Soviet Ukrainian poet (1895–1964)

Ostoja coat of arms

Maksym Tadeyovych Rylsky (Максим Тадейович Рильський; – 24 July 1964) was a Soviet Ukrainian poet, translator, academician, and doctor of philological sciences.

==Biography==
Rylsky was born in Kyiv in 1895 to Tadei Rozeslavovych Rylsky and Melania Fedorivna. His father was a public activist, ethnographer, publicist, and member of the Kyiv Stara Hromada (Old Community), while his mother was a peasant from the village of Romanivka, Zhytomyr Oblast. The Rylsky family was said to be descended from a Polish student of the Uniate academy in Uman, who studied Ruthenian (Ukrainian) and almost became a victim of the Koliivshchyna rebellion. He survived, but as an illegitimate child could only become a Uniate clergyman, not a Roman Catholic one. Eventually he became a landlord and an influential Polish nobleman.

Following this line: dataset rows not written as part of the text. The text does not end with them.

/-- SYS n, with no SYS_HANDLER supplied, is refused as SysUnmodelled(n) in the state that has fetched it; under a
supplied handler it completes with what the handler leaves, raises what the handler raises, or is refused where the
handler gives the call no meaning; pc stays after the SYS unless the handler documents otherwise (40_control.md R94).
Not of a rule alone: the length of SYS is the spec's own choice (D11); what a refusal carries and how a handler is
held are log entry 8. -/
def Obligations.SysIsRefusedWithoutHandler : Prop :=
  ∀ (n : Byte) (s : State), IsEncodedAs (.sys n) [0x02, n] ∧
    (s.sysHandler = none → exec (.sys n) s = .refused (.sysUnmodelled n s)) ∧
    ∀ h, s.sysHandler = some h →
      (∀ u, h.reply n s.arch = .completes u → ∃ t, exec (.sys n) s = .next t ∧ State.leftByHandler h u s t ∧
        t.running = s.running ∧ t.fault = s.fault ∧
        t.instructionsExecuted = s.instructionsExecuted + 1 ∧ t.cyclesExecuted = s.cyclesExecuted + 1) ∧
      (∀ k u, h.reply n s.arch = .raises k u → ∃ t, exec (.sys n) s = .next t ∧ State.leftByHandler h u s t ∧
        t.running = false ∧ t.fault = some k ∧
        t.instructionsExecuted = s.instructionsExecuted ∧ t.cyclesExecuted = s.cyclesExecuted) ∧
      (h.reply n s.arch = .refuses → exec (.sys n) s = .refused (.sysUnmodelled n s))

/-! ### Loads -/

/-- LD r,#n (41_loads.md R100). Not of a rule alone: the Zero flag of loads is the spec's own choice (D8). -/
def Obligations.LoadImmediate8 : Prop :=
  ∀ (n : Byte) (s : State),
    (IsEncodedAs (.ldaImm n) [0x08, n] ∧ Loads8 s (.ldaImm n) .a n) ∧
    (IsEncodedAs (.ldbImm n) [0x09, n] ∧ Loads8 s (.ldbImm n) .b n) ∧
    (IsEncodedAs (.ldcImm n) [0x0A, n] ∧ Loads8 s (.ldcImm n) .c n) ∧
    (IsEncodedAs (.lddImm n) [0x0B, n] ∧ Loads8 s (.lddImm n) .d n) ∧
    (IsEncodedAs (.ldeImm n) [0x0C, n] ∧ Loads8 s (.ldeImm n) .e n) ∧
    (IsEncodedAs (.ldfImm n) [0x0D, n] ∧ Loads8 s (.ldfImm n) .f n)

/-- LD r,[a] (41_loads.md R101). Not of a rule alone: the Zero flag of loads is the spec's own choice (D8). -/
def Obligations.LoadAbsolute8 : Prop :=
  ∀ (lo hi : Byte) (a : Word) (s : State), a.toNat = hi.toNat * 256 + lo.toNat →
    (IsEncodedAs (.ldaAbs a) [0x10, lo, hi] ∧ LoadsByteAt s (.ldaAbs a) .a a) ∧
    (IsEncodedAs (.ldbAbs a) [0x11, lo, hi] ∧ LoadsByteAt s (.ldbAbs a) .b a) ∧
    (IsEncodedAs (.ldcAbs a) [0x12, lo, hi] ∧ LoadsByteAt s (.ldcAbs a) .c a) ∧
    (IsEncodedAs (.lddAbs a) [0x13, lo, hi] ∧ LoadsByteAt s (.lddAbs a) .d a) ∧
    (IsEncodedAs (.ldeAbs a) [0x14, lo, hi] ∧ LoadsByteAt s (.ldeAbs a) .e a) ∧
    (IsEncodedAs (.ldfAbs a) [0x15, lo, hi] ∧ LoadsByteAt s (.ldfAbs a) .f a)

/-- LD q,#nn and LD p,#nn: each writes its own register (41_loads.md R102, R104). Not of a rule alone: the flags of
loads are the spec's own choice (D8), the two distinct registers too (D5). -/
def Obligations.LoadImmediate16 : Prop :=
  ∀ (lo hi : Byte) (nn : Word) (s : State), nn.toNat = hi.toNat * 256 + lo.toNat →
    (IsEncodedAs (.lddaImm nn) [0x0E, lo, hi] ∧ LoadsPair s (.lddaImm nn) .da nn) ∧
    (IsEncodedAs (.lddbImm nn) [0x0F, lo, hi] ∧ LoadsPair s (.lddbImm nn) .db nn) ∧
    (IsEncodedAs (.ldixImm nn) [0x90, lo, hi] ∧ LoadsPointer s (.ldixImm nn) .idx nn) ∧
    (IsEncodedAs (.ldiyImm nn) [0x91, lo, hi] ∧ LoadsPointer s (.ldiyImm nn) .idy nn)

/-- LD q,[a] and LD p,[a] (41_loads.md R103, R105). Not of a rule alone: the flags of loads are the spec's own choice
(D8). -/
def Obligations.LoadAbsolute16 : Prop :=
  ∀ (lo hi : Byte) (a : Word) (s : State), a.toNat = hi.toNat * 256 + lo.toNat →
    (IsEncodedAs (.lddaAbs a) [0x16, lo, hi] ∧ LoadsWordAt s (.lddaAbs a) a (LoadsPair s (.lddaAbs a) .da)) ∧
    (IsEncodedAs (.lddbAbs a) [0x17, lo, hi] ∧ LoadsWordAt s (.lddbAbs a) a (LoadsPair s (.lddbAbs a) .db)) ∧
    (IsEncodedAs (.ldixAbs a) [0x92, lo, hi] ∧ LoadsWordAt s (.ldixAbs a) a (LoadsPointer s (.ldixAbs a) .idx)) ∧
    (IsEncodedAs (.ldiyAbs a) [0x93, lo, hi] ∧ LoadsWordAt s (.ldiyAbs a) a (LoadsPointer s (.ldiyAbs a) .idy))

/-! ### ALU -/

/-- ADD r,r' and SUB r,r', for every pair of registers, the same one twice too (42_alu.md R120, R121). Not of a rule
alone: the register-pair byte and the fault of a bad field (R79) are the spec's own choice (D2), that the destination
is checked first D30, that exec raises it log entry 12. -/
def Obligations.AddSub8 : Prop :=
  ∀ (dst src : Reg8) (s : State),
    IsEncodedAs (.addReg (codeOf dst) (codeOf src)) [0x60, codeOf dst ++ codeOf src] ∧
    Computes8 s (.addReg (codeOf dst) (codeOf src)) dst (s.get8 dst + s.get8 src)
      (decide ((s.get8 dst).toNat + (s.get8 src).toNat > 255)) ∧
    IsEncodedAs (.subReg (codeOf dst) (codeOf src)) [0x61, codeOf dst ++ codeOf src] ∧
    Computes8 s (.subReg (codeOf dst) (codeOf src)) dst (s.get8 dst - s.get8 src)
      (decide ((s.get8 dst).toNat < (s.get8 src).toNat)) ∧
    ChecksPair s .addReg ∧ ChecksPair s .subReg

/-- CMP r,r' and CMP r,#n (42_alu.md R122, R136). Not of a rule alone: the register-pair byte and the fault of a bad
field (R79) are the spec's own choice (D2), that the destination is checked first D30, that exec raises it log entry
12. -/
def Obligations.Compare8 : Prop :=
  ∀ (x y : Reg8) (n : Byte) (s : State),
    (IsEncodedAs (.cmpReg (codeOf x) (codeOf y)) [0x62, codeOf x ++ codeOf y] ∧
      Compares s (.cmpReg (codeOf x) (codeOf y)) (s.get8 x) (s.get8 y) ∧ ChecksPair s .cmpReg) ∧
    (IsEncodedAs (.cmpAImm n) [0x58, n] ∧ Compares s (.cmpAImm n) s.a n) ∧
    (IsEncodedAs (.cmpBImm n) [0x59, n] ∧ Compares s (.cmpBImm n) s.b n) ∧
    (IsEncodedAs (.cmpCImm n) [0x5A, n] ∧ Compares s (.cmpCImm n) s.c n) ∧
    (IsEncodedAs (.cmpDImm n) [0x5B, n] ∧ Compares s (.cmpDImm n) s.d n) ∧
    (IsEncodedAs (.cmpEImm n) [0x5C, n] ∧ Compares s (.cmpEImm n) s.e n) ∧
    (IsEncodedAs (.cmpFImm n) [0x5D, n] ∧ Compares s (.cmpFImm n) s.f n)

/-- INC r and DEC r: Carry exactly when the old value was 0xFF, or 0x00 (42_alu.md R123, R124). -/
def Obligations.IncDec8 : Prop :=
  ∀ s : State,
    (IsEncodedAs .incA [0x20] ∧ Computes8 s .incA .a (s.a + 1#8) (decide (s.a = 0xFF#8))) ∧
    (IsEncodedAs .incB [0x21] ∧ Computes8 s .incB .b (s.b + 1#8) (decide (s.b = 0xFF#8))) ∧
    (IsEncodedAs .incC [0x22] ∧ Computes8 s .incC .c (s.c + 1#8) (decide (s.c = 0xFF#8))) ∧
    (IsEncodedAs .incD [0x23] ∧ Computes8 s .incD .d (s.d + 1#8) (decide (s.d = 0xFF#8))) ∧
    (IsEncodedAs .incE [0x24] ∧ Computes8 s .incE .e (s.e + 1#8) (decide (s.e = 0xFF#8))) ∧
    (IsEncodedAs .incF [0x25] ∧ Computes8 s .incF .f (s.f + 1#8) (decide (s.f = 0xFF#8))) ∧
    (IsEncodedAs .decA [0x28] ∧ Computes8 s .decA .a (s.a - 1#8) (decide (s.a = 0x00#8))) ∧
    (IsEncodedAs .decB [0x29] ∧ Computes8 s .decB .b (s.b - 1#8) (decide (s.b = 0x00#8))) ∧
    (IsEncodedAs .decC [0x2A] ∧ Computes8 s .decC .c (s.c - 1#8) (decide (s.c = 0x00#8))) ∧
    (IsEncodedAs .decD [0x2B] ∧ Computes8 s .decD .d (s.d - 1#8) (decide (s.d = 0x00#8))) ∧
    (IsEncodedAs .decE [0x2C] ∧ Computes8 s .decE .e (s.e - 1#8) (decide (s.e = 0x00#8))) ∧
    (IsEncodedAs .decF [0x2D] ∧ Computes8 s .decF .f (s.f - 1#8) (decide (s.f = 0x00#8)))

/-- ADD and SUB between DA and DB (42_alu.md R125, R126). Not of a rule alone: the operand pairs are the spec's own
choice (D25). -/
def Obligations.AddSub16 : Prop :=
  ∀ s : State,
    (IsEncodedAs .addDaDb [0x68] ∧
      Computes16 s .addDaDb .da (s.da + s.db) (decide (s.da.toNat + s.db.toNat > 65535))) ∧
    (IsEncodedAs .addDbDa [0x69] ∧
      Computes16 s .addDbDa .db (s.db + s.da) (decide (s.db.toNat + s.da.toNat > 65535))) ∧
    (IsEncodedAs .subDaDb [0x6A] ∧ Computes16 s .subDaDb .da (s.da - s.db) (decide (s.da.toNat < s.db.toNat))) ∧
    (IsEncodedAs .subDbDa [0x6B] ∧ Computes16 s .subDbDa .db (s.db - s.da) (decide (s.db.toNat < s.da.toNat)))

/-- CMP between DA and DB, and CMP q,#nn: flags from all 16 bits (42_alu.md R127, R137). Not of a rule alone: the
operand pairs of R127 are the spec's own choice (D25). -/
def Obligations.Compare16 : Prop :=
  ∀ (lo hi : Byte) (nn : Word) (s : State), nn.toNat = hi.toNat * 256 + lo.toNat →
    (IsEncodedAs .cmpDaDb [0x6C] ∧ Compares s .cmpDaDb s.da s.db) ∧
    (IsEncodedAs .cmpDbDa [0x6D] ∧ Compares s .cmpDbDa s.db s.da) ∧
    (IsEncodedAs (.cmpDaImm nn) [0x5E, lo, hi] ∧ Compares s (.cmpDaImm nn) s.da nn) ∧
    (IsEncodedAs (.cmpDbImm nn) [0x5F, lo, hi] ∧ Compares s (.cmpDbImm nn) s.db nn)

/-- INC q and DEC q (42_alu.md R128, R129). -/
def Obligations.IncDec16 : Prop :=
  ∀ s : State,
    (IsEncodedAs .incDa [0x26] ∧ Computes16 s .incDa .da (s.da + 1#16) (decide (s.da = 0xFFFF#16))) ∧
    (IsEncodedAs .incDb [0x27] ∧ Computes16 s .incDb .db (s.db + 1#16) (decide (s.db = 0xFFFF#16))) ∧
    (IsEncodedAs .decDa [0x2E] ∧ Computes16 s .decDa .da (s.da - 1#16) (decide (s.da = 0x0000#16))) ∧
    (IsEncodedAs .decDb [0x2F] ∧ Computes16 s .decDb .db (s.db - 1#16) (decide (s.db = 0x0000#16)))

/-- AND, OR and XOR r,r': Carry is cleared (42_alu.md R130, R131, R132). Not of a rule alone: the register-pair byte
and the fault of a bad field (R79) are the spec's own choice (D2), that the destination is checked first D30, that
exec raises it log entry 12. -/
def Obligations.Logic8 : Prop :=
  ∀ (dst src : Reg8) (s : State),
    IsEncodedAs (.andReg (codeOf dst) (codeOf src)) [0x63, codeOf dst ++ codeOf src] ∧
    Computes8 s (.andReg (codeOf dst) (codeOf src)) dst (s.get8 dst &&& s.get8 src) false ∧
    IsEncodedAs (.orReg (codeOf dst) (codeOf src)) [0x64, codeOf dst ++ codeOf src] ∧
    Computes8 s (.orReg (codeOf dst) (codeOf src)) dst (s.get8 dst ||| s.get8 src) false ∧
    IsEncodedAs (.xorReg (codeOf dst) (codeOf src)) [0x65, codeOf dst ++ codeOf src] ∧
    Computes8 s (.xorReg (codeOf dst) (codeOf src)) dst (s.get8 dst ^^^ s.get8 src) false ∧
    ChecksPair s .andReg ∧ ChecksPair s .orReg ∧ ChecksPair s .xorReg

/-- NOT r: Carry keeps its value (42_alu.md R133). Not of a rule alone: that Carry keeps its value is the spec's own
choice (D9). -/
def Obligations.Not8 : Prop :=
  ∀ s : State,
    (IsEncodedAs .notA [0x30] ∧ Computes8 s .notA .a (s.a ^^^ 0xFF#8) s.flags.c) ∧
    (IsEncodedAs .notB [0x31] ∧ Computes8 s .notB .b (s.b ^^^ 0xFF#8) s.flags.c) ∧
    (IsEncodedAs .notC [0x32] ∧ Computes8 s .notC .c (s.c ^^^ 0xFF#8) s.flags.c) ∧
    (IsEncodedAs .notD [0x33] ∧ Computes8 s .notD .d (s.d ^^^ 0xFF#8) s.flags.c) ∧
    (IsEncodedAs .notE [0x34] ∧ Computes8 s .notE .e (s.e ^^^ 0xFF#8) s.flags.c) ∧
    (IsEncodedAs .notF [0x35] ∧ Computes8 s .notF .f (s.f ^^^ 0xFF#8) s.flags.c)

/-- SHL r and SHR r: Carry is the bit shifted out; SHR fills with zero (42_alu.md R134, R135). -/
def Obligations.Shifts8 : Prop :=
  ∀ s : State,
    (IsEncodedAs .shlA [0x38] ∧ Computes8 s .shlA .a (s.a <<< 1) (s.a.getLsbD 7)) ∧
    (IsEncodedAs .shlB [0x39] ∧ Computes8 s .shlB .b (s.b <<< 1) (s.b.getLsbD 7)) ∧
    (IsEncodedAs .shlC [0x3A] ∧ Computes8 s .shlC .c (s.c <<< 1) (s.c.getLsbD 7)) ∧
    (IsEncodedAs .shlD [0x3B] ∧ Computes8 s .shlD .d (s.d <<< 1) (s.d.getLsbD 7)) ∧
    (IsEncodedAs .shlE [0x3C] ∧ Computes8 s .shlE .e (s.e <<< 1) (s.e.getLsbD 7)) ∧
    (IsEncodedAs .shlF [0x3D] ∧ Computes8 s .shlF .f (s.f <<< 1) (s.f.getLsbD 7)) ∧
    (IsEncodedAs .shrA [0x40] ∧ Computes8 s .shrA .a (s.a >>> 1) (s.a.getLsbD 0)) ∧
    (IsEncodedAs .shrB [0x41] ∧ Computes8 s .shrB .b (s.b >>> 1) (s.b.getLsbD 0)) ∧
    (IsEncodedAs .shrC [0x42] ∧ Computes8 s .shrC .c (s.c >>> 1) (s.c.getLsbD 0)) ∧
    (IsEncodedAs .shrD [0x43] ∧ Computes8 s .shrD .d (s.d >>> 1) (s.d.getLsbD 0)) ∧
    (IsEncodedAs .shrE [0x44] ∧ Computes8 s .shrE .e (s.e >>> 1) (s.e.getLsbD 0)) ∧
    (IsEncodedAs .shrF [0x45] ∧ Computes8 s .shrF .f (s.f >>> 1) (s.f.getLsbD 0))

/-! ### Jumps, calls and returns -/

/-- JMP, JZ, JNZ, JC, JNC, JN, JNN (43_jumps_calls.md R140 to R146). -/
def Obligations.AbsoluteJumps : Prop :=
  ∀ (lo hi : Byte) (a : Word) (s : State), a.toNat = hi.toNat * 256 + lo.toNat →
    (IsEncodedAs (.jmp a) [0x80, lo, hi] ∧ Jumps s (.jmp a) true a) ∧
    (IsEncodedAs (.jz a) [0x81, lo, hi] ∧ Jumps s (.jz a) s.flags.z a) ∧
    (IsEncodedAs (.jnz a) [0x82, lo, hi] ∧ Jumps s (.jnz a) (!s.flags.z) a) ∧
    (IsEncodedAs (.jc a) [0x83, lo, hi] ∧ Jumps s (.jc a) s.flags.c a) ∧
    (IsEncodedAs (.jnc a) [0x84, lo, hi] ∧ Jumps s (.jnc a) (!s.flags.c) a) ∧
    (IsEncodedAs (.jn a) [0x85, lo, hi] ∧ Jumps s (.jn a) s.flags.n a) ∧
    (IsEncodedAs (.jnn a) [0x86, lo, hi] ∧ Jumps s (.jnn a) (!s.flags.n) a)

/-- JR, JRZ, JRNZ, JRC: the offset is signed and counts from the address after the instruction, modulo 2^16
(43_jumps_calls.md R149 to R152). -/
def Obligations.RelativeJumps : Prop :=
  ∀ (d : Byte) (target : Word) (s : State), (target.toNat : Int) = (s.pc.toNat + d.toInt) % 65536 →
    (IsEncodedAs (.jr d) [0x8A, d] ∧ Jumps s (.jr d) true target) ∧
    (IsEncodedAs (.jrz d) [0x8B, d] ∧ Jumps s (.jrz d) s.flags.z target) ∧
    (IsEncodedAs (.jrnz d) [0x8C, d] ∧ Jumps s (.jrnz d) (!s.flags.z) target) ∧
    (IsEncodedAs (.jrc d) [0x8D, d] ∧ Jumps s (.jrc d) s.flags.c target)

/-- CALL a: pushes the address after itself, then pc <- a (43_jumps_calls.md R147). Not of a rule alone: the stack
convention is the spec's own choice (D15). -/
def Obligations.CallPushesTheReturnAddress : Prop :=
  ∀ (lo hi : Byte) (a : Word) (s : State), a.toNat = hi.toNat * 256 + lo.toNat →
    IsEncodedAs (.call a) [0x88, lo, hi] ∧ PushesWord s (.call a) s.pc a

/-- RET: pc <- the word popped (43_jumps_calls.md R148). Not of a rule alone: the stack convention is the spec's own
choice (D15). -/
def Obligations.RetPopsPc : Prop :=
  ∀ s : State, IsEncodedAs .ret [0x89] ∧ PopsWord s .ret .pc []

/-! ### Stores and the stack -/

/-- ST r,[a] (44_stores_stack.md R160). -/
def Obligations.Store8 : Prop :=
  ∀ (lo hi : Byte) (a : Word) (s : State), a.toNat = hi.toNat * 256 + lo.toNat →
    (IsEncodedAs (.staAbs a) [0x18, lo, hi] ∧ StoresByteAt s (.staAbs a) a.toNat s.a) ∧
    (IsEncodedAs (.stbAbs a) [0x19, lo, hi] ∧ StoresByteAt s (.stbAbs a) a.toNat s.b) ∧
    (IsEncodedAs (.stcAbs a) [0x1A, lo, hi] ∧ StoresByteAt s (.stcAbs a) a.toNat s.c) ∧
    (IsEncodedAs (.stdAbs a) [0x1B, lo, hi] ∧ StoresByteAt s (.stdAbs a) a.toNat s.d) ∧
    (IsEncodedAs (.steAbs a) [0x1C, lo, hi] ∧ StoresByteAt s (.steAbs a) a.toNat s.e) ∧
    (IsEncodedAs (.stfAbs a) [0x1D, lo, hi] ∧ StoresByteAt s (.stfAbs a) a.toNat s.f)

/-- ST q,[a] (44_stores_stack.md R161). -/
def Obligations.Store16 : Prop :=
  ∀ (lo hi : Byte) (a : Word) (s : State), a.toNat = hi.toNat * 256 + lo.toNat →
    (IsEncodedAs (.stdaAbs a) [0x1E, lo, hi] ∧ StoresWordAt s (.stdaAbs a) a s.da) ∧
    (IsEncodedAs (.stdbAbs a) [0x1F, lo, hi] ∧ StoresWordAt s (.stdbAbs a) a s.db)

Rylsky received his early education at home and attended school starting from third grade at the Kyiv Private Gymnasium of Volodymyr Naumenko in 1908. During his time in gymnasium, Rylsky became friends with the families of Mykola Lysenko and Oleksandr Rusov. From 1915 to 1917, he studied at the medical faculty of Kyiv University. When the Ukrainian People's University was established in October 1917, Rylsky transferred to its history and philology faculty.

Due to the Ukrainian-Soviet War, Rylsky left Kyiv in late 1917. He and his brother Ivan worked at the food administration in the city of Skvyra and later as rural teachers in nearby villages. In 1918, Bolshevik sympathizers in Romanivka forced Rylsky to flee his family home, robbed it, and destroyed his father's archive and library.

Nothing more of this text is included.